OAKLAND, Calif. (Jan. 18, 2017) – The Oakland City Council will consider an ordinance that would take the first step toward limiting the unchecked use of surveillance technologies that violate basic privacy rights and feed into a broader national surveillance state.
Earlier this month, the Oakland Privacy Advisory Commission (OPAC) voted to send draft legislation to the Oakland City Council to establish a local surveillance technology law. The Oakland Surveillance and Community Safety Ordinance would require law enforcement agencies get city council approval subsequent to a properly noticed public hearing before obtaining surveillance technology such as stingray devices, automatic license plate readers (ALPRs), cameras and drones.
The process outlined by the proposed ordinance would require full public disclosure. This would create an environment of transparency and accountability, and would naturally limit the types of equipment police departments can acquire.. The ordinance would also impose reporting requirements allowing the public to analyze the costs and benefits of technologies that monitor and track people in the city.
According to the East Bay Express, Catherine Crump, the co-director of UC Berkeley’s Center for Law and Technology, told the commission the new law “has the potential to have a nationwide impact.”
OPAC unanimously approved the draft language. It now goes to the city council for modification and approval
The proposed Oakland ordinance is in full accordance with the principles adopted by the Community Control Over Police Surveillance (CCOPS) initiative. Last fall, local government officials in 11 cities announced plans to launch legislative efforts to pass ordinances that will take the first step toward limiting the unchecked use of surveillance technologies that violate basic privacy rights and feed into a broader national surveillance state.
Local police have access to a mind-boggling array of surveillance equipment. As it now stands, many law enforcement agencies can obtain this high-tech, extremely intrusive technology without any approval or oversight. The federal government often provides grants and other funding sources for this spy-gear, meaning local governments can keep their purchase “off the books.” Members of the community, and even elected officials, often don’t know their police departments possess technology capable of sweeping up electronic data, phone calls and location information.
In some cases, the feds even require law enforcement agencies to sign non-disclosure agreements, wrapping surveillance programs in an even darker shroud of secrecy. We know for a fact the FBI required the Baltimore Police Department to sign such an agreement when it obtained stingray technology. This policy of nondisclosure even extends to the courtroom, with the feds actually instructing prosecutors to withdraw evidence if judges or legislators press for information. As the Baltimore Sun reported, a Baltimore detective refused to answer questions about the department’s use of stingray devices on the stand during a trial, citing a federal nondisclosure agreement.
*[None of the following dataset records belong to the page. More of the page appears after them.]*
-- ==== Sys2Proof/Laws/TouchLedger.lean ====
section
/-! SUPPORT. What each operation of Machine/Ledger.lean may touch. -/

namespace Sys2Proof.Machine

open Sys2Proof

set_option linter.unusedTactic false
set_option linter.unreachableTactic false

theorem execFoldClose_touches (s : State) :
    OutTouches Part.note s (execFoldClose s) := by
  unfold execFoldClose
  extract_lets -merge -underBinder +onlyGivenNames x0
  clear_value x0
  split
  extract_lets -merge -underBinder +onlyGivenNames x1
  have hx1 : Touches Part.note s x1 := by
    unfold x1
    refine Touches.set_led (x := s) ?_ (by decide) (by intro h; rename_i e; have q := congrArg (fun p : Ledger × Bool => p.1.log) e; dsimp only at q; rw [← q]; (repeat' split); all_goals first | exact h | (rw [Ledger.close_log]; exact h) | (show SMap.wf noneOf (Ledger.closeOldest _ _).1.log = true; rw [Ledger.closeOldest_log]; exact h))
    exact (Touches.rfl' _ s)
  clear_value x1
  refine OutTouches.ite ?_ ?_
  · extract_lets -merge -underBinder +onlyGivenNames x2
    have hx2 : Touches Part.note s x2 := by
      unfold x2
      exact Touches.chain (State.stageLost_touches ..) (by decide) hx1
    clear_value x2
    show Touches _ _ _
    refine Touches.ite ?_ ?_
    · refine Touches.chain (State.note_touches ..) (by decide) ?_
      refine Touches.set_led (x := x2) ?_ (by decide) id
      exact hx2
    · exact hx2
  · show Touches _ _ _
    exact hx1

theorem execBatchOffer_touches (s : State) :
    OutTouches Part.main s (execBatchOffer s) := by
  unfold execBatchOffer
  extract_lets -merge -underBinder +onlyGivenNames x0
  refine OutTouches.ite ?_ ?_
  · show Touches _ _ _
    exact (Touches.rfl' _ s)
  · extract_lets -merge -underBinder +onlyGivenNames x1
    clear_value x1
    split
    rename_i v2 v3 v4 e5
    have hv3 : Touches Part.main s v3 := by
      refine Touches.ofFst e5 ?_
      exact Touches.chain (State.requestStore_touches ..) (by decide) (Touches.rfl' _ s)
    show Touches _ _ _
    refine Touches.ite ?_ ?_
    · refine Touches.set_led (x := v3) ?_ (by decide) id
      exact hv3
    · exact hv3

theorem State.appendRec_touches (s : State) (p1 : EvRec) :
    Touches Part.note s (State.appendRec s p1) := by
  unfold State.appendRec
  extract_lets -merge -underBinder +onlyGivenNames x0
  refine Touches.ite ?_ ?_
  · refine Touches.set_led (x := s) ?_ (by decide) (Ledger.place_wf _ _ _)
    exact (Touches.rfl' _ s)
  · split
    · extract_lets -merge -underBinder +onlyGivenNames x1
      refine Touches.set_led (x := s) ?_ (by decide) (fun h => Ledger.place_wf _ _ _ (SMap.wf_dropRange _ _ _ _ h))
      exact (Touches.rfl' _ s)
    · extract_lets -merge -underBinder +onlyGivenNames x2
      have hx2 : Touches Part.note s x2 := by
        unfold x2
        exact Touches.chain (State.setFld_touches ..) (by decide) (Touches.rfl' _ s)
      clear_value x2
      extract_lets -merge -underBinder +onlyGivenNames x3
      clear_value x3
      refine Touches.ite ?_ ?_
      · refine Touches.chain (State.note_touches ..) (by decide) ?_
        refine Touches.set_led (x := x2) ?_ (by decide) id
        exact hx2
      · exact hx2

theorem State.appendBatch_touches (s : State) (p1 : List EvRec) :
    Touches Part.note s (State.appendBatch s p1) := by
  unfold State.appendBatch
  extract_lets -merge -underBinder +onlyGivenNames x0
  have hx0 : Touches Part.note s x0 := by
    unfold x0
    refine Touches.foldl _ _ ?_ (fun y1 a1 hy1 => ?_)
    · exact (Touches.rfl' _ s)
    · exact Touches.chain (State.appendRec_touches ..) (by decide) hy1
  clear_value x0
  refine Touches.set_led (x := x0) ?_ (by decide) id
  exact hx0

theorem State.batchFailed_touches (s : State) (p1 : List EvRec) :
    Touches Part.note s (State.batchFailed s p1) := by
  unfold State.batchFailed
  extract_lets -merge -underBinder +onlyGivenNames x0
  clear_value x0
  extract_lets -merge -underBinder +onlyGivenNames x1
  extract_lets -merge -underBinder +onlyGivenNames x2
  have hx2 : Touches Part.note s x2 := by
    unfold x2
    refine Touches.set_led (x := s) ?_ (by decide) id
    exact (Touches.rfl' _ s)
  clear_value x2
  refine Touches.ite ?_ ?_
  · refine Touches.chain (State.note_touches ..) (by decide) ?_
    refine Touches.set_led (x := x2) ?_ (by decide) id
    exact hx2
  · exact hx2

theorem execLogScan_touches (p0 : Bool) (s : State) :
    OutTouches [.led] s (execLogScan p0 s) := by
  unfold execLogScan
  extract_lets -merge -underBinder +onlyGivenNames x0 x1
  clear_value x0 x1
  show Touches _ _ _
  refine Touches.ite ?_ ?_
  · exact (Touches.rfl' _ s)
  · refine Touches.set_led (x := s) ?_ (by decide) id
    exact (Touches.rfl' _ s)

theorem State.logWrite_touches {m : List Part} {s : State} {x : State} {p1 : Path} {p2 : ℕ} {p3 : Bool → State → State} (hm : [.regs, .cnt, .armed, .pow, .led, .hif, .yok, .out] ⊆ m) (hx : Touches m s x) (k3 : ∀ z0 z1, Touches m s z1 → Touches m s (p3 z0 z1)) :
    Touches m s (State.logWrite x p1 p2 p3) := by
  unfold State.logWrite
  extract_lets -merge -underBinder +onlyGivenNames x0
  clear_value x0
  refine State.hostWrite_touches (List.Subset.trans (by decide) hm) ?_ (fun z1 hz1 => ?_)
  · exact hx
  · refine Touches.ite ?_ ?_
    · exact Touches.chain (State.result_touches ..) (List.Subset.trans (by decide) hm) hz1
    · refine k3 _ _ ?_
      exact hz1

theorem execLogFreeze_touches (p0 : Path) (s : State) :
    OutTouches [.regs, .cnt, .armed, .pow, .led, .hif, .st, .yok, .out] s (execLogFreeze p0 s) := by
  unfold execLogFreeze
  show Touches _ _ _
  refine State.logWrite_touches (by decide) ?_ (fun z0 z1 hz1 => ?_)
  · exact (Touches.rfl' _ s)
  · refine Touches.ite ?_ ?_
    · exact Touches.chain (State.result_touches ..) (by decide) hz1
    · extract_lets -merge -underBinder +onlyGivenNames x2
      clear_value x2
      extract_lets -merge -underBinder +onlyGivenNames x3
      extract_lets -merge -underBinder +onlyGivenNames x4
      clear_value x4
      extract_lets -merge -underBinder +onlyGivenNames x5
      have hx5 : Touches [.regs, .cnt, .armed, .pow, .led, .hif, .st, .yok, .out] s x5 := by
        unfold x5
        apply Touches.put (x := z1)
        · and_intros <;> first | exact .inr (by decide) | exact .inl rfl | exact SMap.wf_set _ _ _ _ | exact SMap.wf_dropRange _ _ _ _ | exact SMap.wf_filter _ _ _ | exact fun h => by rw [Ledger.reset_log]; exact h | exact id | exact fun _ => rfl
        · exact hz1
      clear_value x5
      refine Touches.chain (State.result_touches ..) (by decide) ?_
      exact Touches.chain (State.note_touches ..) (by decide) hx5

theorem State.thawLog_touches (s : State) (p1 : ℕ) :
    Touches Part.note s (State.thawLog s p1) := by
  unfold State.thawLog
  refine Touches.ite ?_ ?_
  · refine Touches.chain (State.note_touches ..) (by decide) ?_
    refine Touches.set_led (x := s) ?_ (by decide) id
    exact (Touches.rfl' _ s)
  · exact (Touches.rfl' _ s)

theorem execLogThaw_touches (p0 : Path) (s : State) :
    OutTouches [.regs, .cnt, .armed, .pow, .led, .hif, .yok, .out] s (execLogThaw p0 s) := by
  unfold execLogThaw
  show Touches _ _ _
  refine State.logWrite_touches (by decide) ?_ (fun z0 z1 hz1 => ?_)
  · exact (Touches.rfl' _ s)
  · refine Touches.ite ?_ ?_
    · refine Touches.chain (State.result_touches ..) (by decide) ?_
      exact Touches.chain (State.thawLog_touches ..) (by decide) hz1
    · exact Touches.chain (State.result_touches ..) (by decide) hz1

theorem execFreezeExpiry_touches (s : State) :
    OutTouches Part.note s (execFreezeExpiry s) := by
  unfold execFreezeExpiry
  show Touches _ _ _
  refine Touches.ite ?_ ?_
  · exact Touches.chain (State.thawLog_touches ..) (by decide) (Touches.rfl' _ s)
  · exact (Touches.rfl' _ s)

theorem execLogRelease_touches (p0 : Path) (s : State) :
    OutTouches Part.main s (execLogRelease p0 s) := by
  unfold execLogRelease
  show Touches _ _ _
  refine State.logWrite_touches (by decide) ?_ (fun z0 z1 hz1 => ?_)
  · exact (Touches.rfl' _ s)
  · extract_lets -merge -underBinder +onlyGivenNames x2
    clear_value x2
    refine Touches.ite ?_ ?_
    · exact Touches.chain (State.result_touches ..) (by decide) hz1
    · split
      rename_i v3 v4 v5 e6
      have hv4 : Touches Part.main s v4 := by
        refine Touches.ofFst e6 ?_
        exact Touches.chain (State.requestStore_touches ..) (by decide) hz1
      refine Touches.ite ?_ ?_
      · refine Touches.set_led (x := v4) ?_ (by decide) id
        exact hv4
      · exact Touches.chain (State.result_touches ..) (by decide) hv4

theorem execCopyOut_touches (p0 : Path) (p1 : Bool) (s : State) :
    OutTouches [.regs, .cnt, .armed, .pow, .led, .hif, .yok, .out] s (execCopyOut p0 p1 s) := by
  unfold execCopyOut
  show Touches _ _ _
  refine State.logWrite_touches (by decide) ?_ (fun z0 z1 hz1 => ?_)
  · exact (Touches.rfl' _ s)
  · refine Touches.ite ?_ ?_
    · extract_lets -merge -underBinder +onlyGivenNames x2
      clear_value x2
      refine Touches.chain (State.result_touches ..) (by decide) ?_
      exact Touches.chain (State.dma_touches ..) (by decide) hz1
    · refine Touches.chain (State.result_touches ..) (by decide) ?_
      refine Touches.chain (State.noteFor_touches ..) (by decide) ?_
      exact Touches.chain (State.inc_touches ..) (by decide) hz1

theorem execCalWrite_touches (p0 : Path) (s : State) :
    OutTouches Part.main s (execCalWrite p0 s) := by
  unfold execCalWrite
  show Touches _ _ _
  refine State.logWrite_touches (by decide) ?_ (fun z0 z1 hz1 => ?_)
  · exact (Touches.rfl' _ s)
  · refine Touches.ite ?_ ?_
    · exact Touches.chain (State.result_touches ..) (by decide) hz1
    · refine Touches.ite ?_ ?_
      · exact Touches.chain (State.result_touches ..) (by decide) hz1
      · split
        · refine Touches.chain (State.result_touches ..) (by decide) ?_
          exact Touches.chain (State.setFld_touches ..) (by decide) hz1
        · split
          rename_i v2 v3 v4 e5
          have hv3 : Touches Part.main s v3 := by
            refine Touches.ofFst e5 ?_
            exact Touches.chain (State.requestStore_touches ..) (by decide) hz1
          refine Touches.ite ?_ ?_
          · refine Touches.set_led (x := v3) ?_ (by decide) id
            exact hv3
          · exact Touches.chain (State.result_touches ..) (by decide) hv3

theorem execCalRead_touches (p0 : Path) (s : State) :
    OutTouches [.regs, .cnt, .armed, .pow, .led, .hif, .yok, .out] s (execCalRead p0 s) := by
  unfold execCalRead
  show Touches _ _ _
  refine State.logWrite_touches (by decide) ?_ (fun z0 z1 hz1 => ?_)
  · exact (Touches.rfl' _ s)
  · extract_lets -merge -underBinder +onlyGivenNames x2
    have hx2 : Touches [.regs, .cnt, .armed, .pow, .led, .hif, .yok, .out] s x2 := by
      unfold x2
      exact Touches.chain (State.clearRegs_touches ..) (by decide) hz1
    clear_value x2
    refine Touches.chain (State.result_touches ..) (by decide) ?_
    refine Touches.foldl _ _ ?_ (fun y3 a3 hy3 => ?_)
    · exact hx2
    · exact Touches.chain (State.wr_touches ..) (by decide) hy3

theorem execLogCmdUnknown_touches (p0 : Path) (p1 : Fin 16) (s : State) :
    OutTouches [.regs, .cnt, .armed, .pow, .led, .hif, .yok, .out] s (execLogCmdUnknown p0 p1 s) := by
  unfold execLogCmdUnknown
  show Touches _ _ _
  refine State.logWrite_touches (by decide) ?_ (fun z0 z1 hz1 => ?_)
  · exact (Touches.rfl' _ s)
  · refine Touches.ite ?_ ?_
    · exact Touches.chain (State.result_touches ..) (by decide) hz1
    · exact hz1

theorem State.logIndexEffect_touches (s : State) (p1 : Word) :
    Touches [.regs] s (State.logIndexEffect s p1) := by
  unfold State.logIndexEffect
  extract_lets -merge -underBinder +onlyGivenNames x0
  clear_value x0
  refine Touches.ite ?_ ?_
  · exact Touches.chain (State.wr_touches ..) (by decide) (Touches.rfl' _ s)
  · extract_lets -merge -underBinder +onlyGivenNames x1
    clear_value x1
    extract_lets -merge -underBinder +onlyGivenNames x2
    have hx2 : Touches [.regs] s x2 := by
      unfold x2
      refine Touches.foldl _ _ ?_ (fun y3 a3 hy3 => ?_)
      · exact (Touches.rfl' _ s)
      · exact Touches.chain (State.wr_touches ..) (by decide) hy3
    clear_value x2
    exact Touches.chain (State.wr_touches ..) (by decide) hx2

theorem execLogReadIndexWrite_touches (p0 : Path) (p1 : Word) (s : State) :
    OutTouches [.regs, .cnt, .armed, .pow, .led, .hif, .yok, .out] s (execLogReadIndexWrite p0 p1 s) := by
  unfold execLogReadIndexWrite
  show Touches _ _ _
  refine State.hostWrite_touches (by decide) ?_ (fun z0 hz0 => ?_)
  · exact (Touches.rfl' _ s)
  · exact Touches.chain (State.logIndexEffect_touches ..) (by decide) hz0

theorem State.snapCfgEffect_touches (s : State) (p1 : Word) :
    Touches Part.note s (State.snapCfgEffect s p1) := by
  unfold State.snapCfgEffect
  extract_lets -merge -underBinder +onlyGivenNames x0
  clear_value x0
  extract_lets -merge -underBinder +onlyGivenNames x1
  extract_lets -merge -underBinder +onlyGivenNames x2
  have hx2 : Touches Part.note s x2 := by
    unfold x2
    refine Touches.ite ?_ ?_
    · exact (Touches.rfl' _ s)
    · refine Touches.set_led (x := s) ?_ (by decide) id
      exact (Touches.rfl' _ s)
  clear_value x2
  extract_lets -merge -underBinder +onlyGivenNames x3
  have hx3 : Touches Part.note s x3 := by
    unfold x3
    exact Touches.chain (State.wr_touches ..) (by decide) hx2
  clear_value x3
  refine Touches.ite ?_ ?_
  · exact Touches.chain (State.snapshot_touches ..) (by decide) hx3
  · exact hx3

theorem execCounterSnap_touches (p0 : Path) (p1 : Word) (s : State) :
    OutTouches [.regs, .cnt, .armed, .pow, .led, .hif, .yok, .out] s (execCounterSnap p0 p1 s) := by
  unfold execCounterSnap
  show Touches _ _ _
  refine State.hostWrite_touches (by decide) ?_ (fun z0 hz0 => ?_)
  · exact (Touches.rfl' _ s)
  · exact Touches.chain (State.snapCfgEffect_touches ..) (by decide) hz0

theorem execPeriodicSnap_touches (s : State) :
    OutTouches Part.note s (execPeriodicSnap s) := by
  unfold execPeriodicSnap
  extract_lets -merge -underBinder +onlyGivenNames x0
  clear_value x0
  show Touches _ _ _
  refine Touches.ite ?_ ?_
  · refine Touches.chain (State.snapshot_touches ..) (by decide) ?_
    refine Touches.set_led (x := s) ?_ (by decide) id
    exact (Touches.rfl' _ s)
  · exact (Touches.rfl' _ s)

theorem State.fuCfgEffect_touches (s : State) (p1 : ℕ) (p2 : Word) :
    Touches [.regs, .led] s (State.fuCfgEffect s p1 p2) := by
  unfold State.fuCfgEffect
  extract_lets -merge -underBinder +onlyGivenNames x0
  have hx0 : Touches [.regs, .led] s x0 := by
    unfold x0
    exact Touches.chain (State.wr_touches ..) (by decide) (Touches.rfl' _ s)
  clear_value x0
  refine Touches.set_led (x := x0) ?_ (by decide) id
  exact hx0

theorem execFuCfgWrite_touches (p0 : Path) (p1 : Fin 256) (p2 : Word) (s : State) :
    OutTouches [.regs, .cnt, .armed, .pow, .led, .hif, .yok, .out] s (execFuCfgWrite p0 p1 p2 s) := by
  unfold execFuCfgWrite
  extract_lets -merge -underBinder +onlyGivenNames x0
  clear_value x0
  show Touches _ _ _
  refine State.hostWrite_touches (by decide) ?_ (fun z1 hz1 => ?_)
  · exact (Touches.rfl' _ s)
  · exact Touches.chain (State.fuCfgEffect_touches ..) (by decide) hz1

end Sys2Proof.Machine
end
As privacysos.org put it, “The FBI would rather police officers and prosecutors let ‘criminals’ go than face a possible scenario where a defendant brings a Fourth Amendment challenge to warrantless stingray spying.”
The Oakland ordinance would prevent local police from obtaining technology without public knowledge, and would provide an avenue for concerned residents to oppose and stop the purchase of spy gear.
Impact on Federal Programs
Information collected by local law enforcement undoubtedly ends up in federal databases. The feds can share and tap into vast amounts of information gathered at the state and local level through a system known as the “information sharing environment” or ISE. In other words, local data collection using ALPRs, stingrays and other technologies create the potential for the federal government to track the movement of millions of Americans, and obtain and store information on millions of Americans, including phone calls, emails, web browsing history and text messages, all with no warrant, no probable cause, and without the people even knowing it.
According to its website, the ISE “provides analysts, operators, and investigators with information needed to enhance national security. These analysts, operators, and investigators… have mission needs to collaborate and share information with each other and with private sector partners and our foreign allies.” In other words, ISE serves as a conduit for the sharing of information gathered without a warrant.
The federal government encourages and funds surveillance technology including ALPRs, drones and stingrays at the state and local level across the U.S.. In return, it undoubtedly gains access to a massive data pool on Americans without having to expend the resources to collect the information itself. By requiring approval and placing the acquisition of spy gear in the public spotlight, local governments can take the first step toward limiting the surveillance state at both the local and national level.
In a nutshell, without state and local cooperation, the feds have a much more difficult time gathering information. This represents a major blow to the surveillance state and a win for privacy.
The proposed Oakland ordinance takes an important first step toward limiting the use of surveillance technology in the city.